Geraldine Ferraro might vote for pro-life McCain instead of ’sexist’ Obama: When party politics turns into personality cult politics
Now, this is funny - and rather sad, of course:
Geraldine Ferraro, the only woman to run on a major party presidential ticket and a supporter of Hillary Clinton, has accused Barack Obama of conducting a “terribly sexist” campaign. Miss Ferraro, the losing Democratic candidate for vice-president in 1984, said that she might abandon her lifelong party loyalties and vote for the Republican John McCain if Mr Obama is confirmed as the nominee.
Now, I’m very sure misogyny is alive and well in the USA, as it is mostly everywhere else on this fine planet of ours but I think Ms Ferraro should be advised not to complain too much about the way Obama has campaigned.
As far as I can remember he has not spread evil rumours about his opponent - this in contrast to some of the really ugly stuff coming from team Clinton. Remember the one about Obama wearing some traditional garb? Yes, that one, which had one of the Clinton people dig up the Muslim thing again. Which Hilary was good enough to - well, not to deny, of course, when she said that “as far as she knew” Obama was a Christian.
Also, I can’t seem to recall Obama suggesting Hillary would not attract enough black votes. Yes, you know: how she, more than once said Obama would never win over enough white working class votes, with the emphasis very much on ‘white.’
Oh yes, one last small thing: Obama also didn’t warn Hillary that it might not be wise to stay in the race because history had shown that candidates who didn’t know when to stop could be shot like Bobby Kennedy…
So, again, Ferraro better not start playing that ‘He was so mean’ game. I know politics is a tough (and I would argue despicable) business but they don’t come tougher (or more despicable) than team Clinton. Apart from that though, it’s all very well to play the martyr for the feminist cause, saying you’d rather vote for McCain than Obama if the latter would win the nomination but that truly would be a betrayal of all the women who fought the good fight for better laws.

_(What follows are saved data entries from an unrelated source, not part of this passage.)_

/-- Dispatch, ageing, promotion, eviction, deadlines, promises and deferred faults of slots. The dispatcher starts the READY baton that R91
chooses in the first free slot of the core with the most free slots, with the record's PC and ARG and zeros, and does nothing while no
slot is free. AGE_TICK adds one to the age of a READY baton up to 255. A running slot unchosen for XAGE is promoted. The victim of a full
cluster is saved with its wait armed. A passed deadline ends BAT.PARK with 1 and WAIT.UNTIL with the count, a passed formation deadline
gives GANG_DISBAND, and an earlier one changes nothing. A deferred fault is taken at the vector by a running slot with BUSY clear; with
BUSY set it waits, but the trap of a waiting instruction ends the baton (log entry 8). A parked WAIT.PROMISE returns for a handle no
longer tracked and fails with cause 24 for a promise missed. (R91, R94, R95, R103, R106, R133, R138, R154, R223, R230, 05_scheduler.md.) -/
def Obligations.SchedulerEvents : Prop :=
  ∀ (s : State) (cid slot pcl r : Nat), slot < 4 →
    let k := slotKey cid slot
    let u := s.slotAt k
    let now := s.swcAt (recPcl r / 24)
    let gives := fun (i : Instr) (P : State → Prop) => ∃ t, exec i s = .next t ∧ P t
    let wakes := fun (i : Instr) (u' : Slot) => gives i fun t => t.slotAt k = u' ∧ t.mem = s.mem
    (s.pickCore pcl = none → exec (.batonDispatch pcl) s = .next s) ∧ (s.nextReady pcl = none → exec (.batonDispatch pcl) s = .next s) ∧
    (∀ c role q, s.pickCore pcl = some c → s.nextReady pcl = some (role, q) → (s.cluster pcl).queue role = [q] → recPcl q.record = pcl →
      s.dieUp (pcl / 24) = true → (∀ b, bankOf (spadCell pcl 0) = some b → s.bankUp b = true) → (s.power (pcl / 24)).waiters = [] →
      kfind (s.cluster pcl).asks q.record = none →
      s.recRead q.record 8 = 0 → ctrlReserved (s.recRead q.record 0x18) = false →
      let j := slotKey c ((s.freeSlots c).headD 0)
      gives (.batonDispatch pcl) fun t => (t.slotAt j).mode = .running ∧ (t.slotAt j).pc = s.recRead q.record 0 &&& ~~~1#64 ∧
        (t.slotAt j).launch = q.launch ∧ (t.slotAt j).track = (s.recRead q.record 0x18).extractLsb' 16 16 ∧
        (∀ x, (t.slotAt j).getX x = if x = 10 then s.recRead q.record 0x38 else 0) ∧ (t.cluster pcl).queue role = []) ∧
    (s.swc / 1024 ≤ s.pkg.aged → exec .ageTick s = .next s) ∧
    (∀ q, s.pkg.aged < s.swc / 1024 → (s.clusters.flatMap fun c => c.2.ready.toList.flatten) = [q] → gives .ageTick fun t =>
      t.pkg.aged = s.pkg.aged + 1 ∧ s.memSameBut t (q.record + 0x18) 8 ∧
      (t.recRead q.record 0x18).toNat / 2 ^ 56 = min 255 ((s.recRead q.record 0x18).toNat / 2 ^ 56 + 1) ∧
      (t.recRead q.record 0x18).toNat % 2 ^ 56 = (s.recRead q.record 0x18).toNat % 2 ^ 56) ∧
    (gives (.slotPromotion cid) fun t => t.mem = s.mem ∧ t.slotAt k =
      if u.mode = .running ∧ u.promoted = none ∧ u.csr.xage.toNat ≤ u.unchosen then { u with promoted := some (s.swcAt (cidDie cid)) } else u) ∧
    (s.evictNeeded (cidPcl cid) = false → exec (.batonEvict cid slot) s = .next s) ∧
    (s.victim (cidPcl cid) ≠ some k → exec (.batonEvict cid slot) s = .next s) ∧
    (∀ rd, s.evictNeeded (cidPcl cid) = true → s.victim (cidPcl cid) = some k → (s.core (keyCid k)).owner ≠ some (keySlot k) → s.canSave k = true →
      s.parkedAlone k r (.time rd) →
      (∀ b, bankOf (spadCell (keyPcl k) 0) = some b → s.bankUp b = true) → (s.power (keyDie k)).waiters = [] → kfind (s.cluster (recPcl r)).asks r = none →
      (∀ a v, s.allocFrame (keyPcl k) u.launch u.track false = some (a, v) → s.frameBar (recPcl r) u.track .write a (frameBytes false) = none) →
      (s.saveFrame k 0 = none → exec (.batonEvict cid slot) s = .next s) ∧
      (s.saveFrame k 0 ≠ none → gives (.batonEvict cid slot) fun t => ∃ a, t.findAway r = some a ∧ a.wait = .time rd ∧ a.wtime = u.wtime ∧
        a.waitLen = u.waitLen ∧ a.launch = u.launch ∧ a.satisfied = false ∧ a.preempted = false)) ∧
    (∀ rd live, s.parkedAlone k r (.wake rd live) →
      (u.wtime ≠ 0 → u.wtime.toNat ≤ now → wakes (.waitDeadline cid slot) (u.resumed rd 1)) ∧
      (u.wtime = 0 ∨ now < u.wtime.toNat → exec (.waitDeadline cid slot) s = .next s)) ∧
    (∀ rd, s.parkedAlone k r (.time rd) →
      (u.wtime.toNat ≤ now → wakes (.waitDeadline cid slot) (u.resumed rd (BitVec.ofNat 64 now))) ∧
      (now < u.wtime.toNat → exec (.waitDeadline cid slot) s = .next s)) ∧
    (∀ rd log2 c lead, s.parkedAlone k r (.gang rd log2 c lead) → s.anyGangOf r = none →
      (u.wtime.toNat ≤ now → wakes (.gangFormationTimeout cid slot)
        { u.awake with pc := u.pc + BitVec.ofNat 64 u.waitLen, disband := some (BitVec.allOnes 64) }) ∧
      (now < u.wtime.toNat → exec (.gangFormationTimeout cid slot) s = .next s)) ∧
    (u.mode ≠ .running → exec (.deferredFaultDelivery cid slot) s = .next s) ∧
    (∀ f rest, u.mode = .running → s.gangOf (slotRecord k u) = none → u.disband = none → u.deferred = f :: rest → (∀ q ∈ rest, q.sync = false) →
      (u.busy = false → f.cause ≠ 26 → u.csr.xutvec ≠ 0 → wakes (.deferredFaultDelivery cid slot) { u with
        deferred := rest, pc := u.csr.xutvec, csr := { u.csr with xuepc := f.at'.getD u.pc &&& ~~~1#64, xutval := f.value, xucause := xucauseWord f.posted f.status f.cause } }) ∧
      (u.busy = true → f.sync = false → exec (.deferredFaultDelivery cid slot) s = .next s) ∧
      (u.busy = true → f.sync = true → f.cause ≠ 26 →
        exec (.deferredFaultDelivery cid slot) s = .next ((s.setSlotAt k { u with deferred := rest }).endBaton k true))) ∧
    (u.mode ≠ .parked → exec (.promiseMissed cid slot) s = .next s) ∧
    (∀ h, h ≠ 0 → s.parkedAlone k r (.promise h) → recPcl r = cidPcl cid → s.waiting = [(r, .promise h)] →
      (s.tracked (cidPcl cid) h = none → wakes (.promiseMissed cid slot) (u.resumed 0 0)) ∧
      (∀ e, s.tracked (cidPcl cid) h = some e → parkedPromise e now = .missed → wakes (.promiseMissed cid slot)
        { u.awake with deferred := u.deferred ++ [{ cause := 24, value := h, status := 0, posted := false, sync := true, at' := none }] }) ∧
      (∀ e, s.tracked (cidPcl cid) h = some e → parkedPromise e now = .wait → exec (.promiseMissed cid slot) s = .next s))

Feminism is not about glitter, not about having a female president (however welcome that would be, by the way) but about laws: about equality under the law. Any spiteful vote for McCain brings closer the reality of at least four more years of a Republican hand-picking judges for the Supreme Court.
I know most Democrats live under the illusion that John McCain secretly is one of them but a feminist like Ferraro should know - and does know better, of course. This is what McCain had to say about abortion:
“I am proud of my pro-life record in public life, and I will continue to maintain it. I will not draw my children into this discussion. As a leader of a pro-life party with a pro-life position, I will persuade young Americans [to] understand the importance of the preservation of the rights of the unborn.”
So, when it comes to the abortion issue, voting for McCain really is voting for at least four more ‘Bush light’ years - and Ferraro is now saying she might be be happy to do just that. Thank you, Ms Ferraro, for that. Another great day for political personality cult posturing - another very sad day for fairness, decency and, yes, a very, very bad day indeed for the feminist cause.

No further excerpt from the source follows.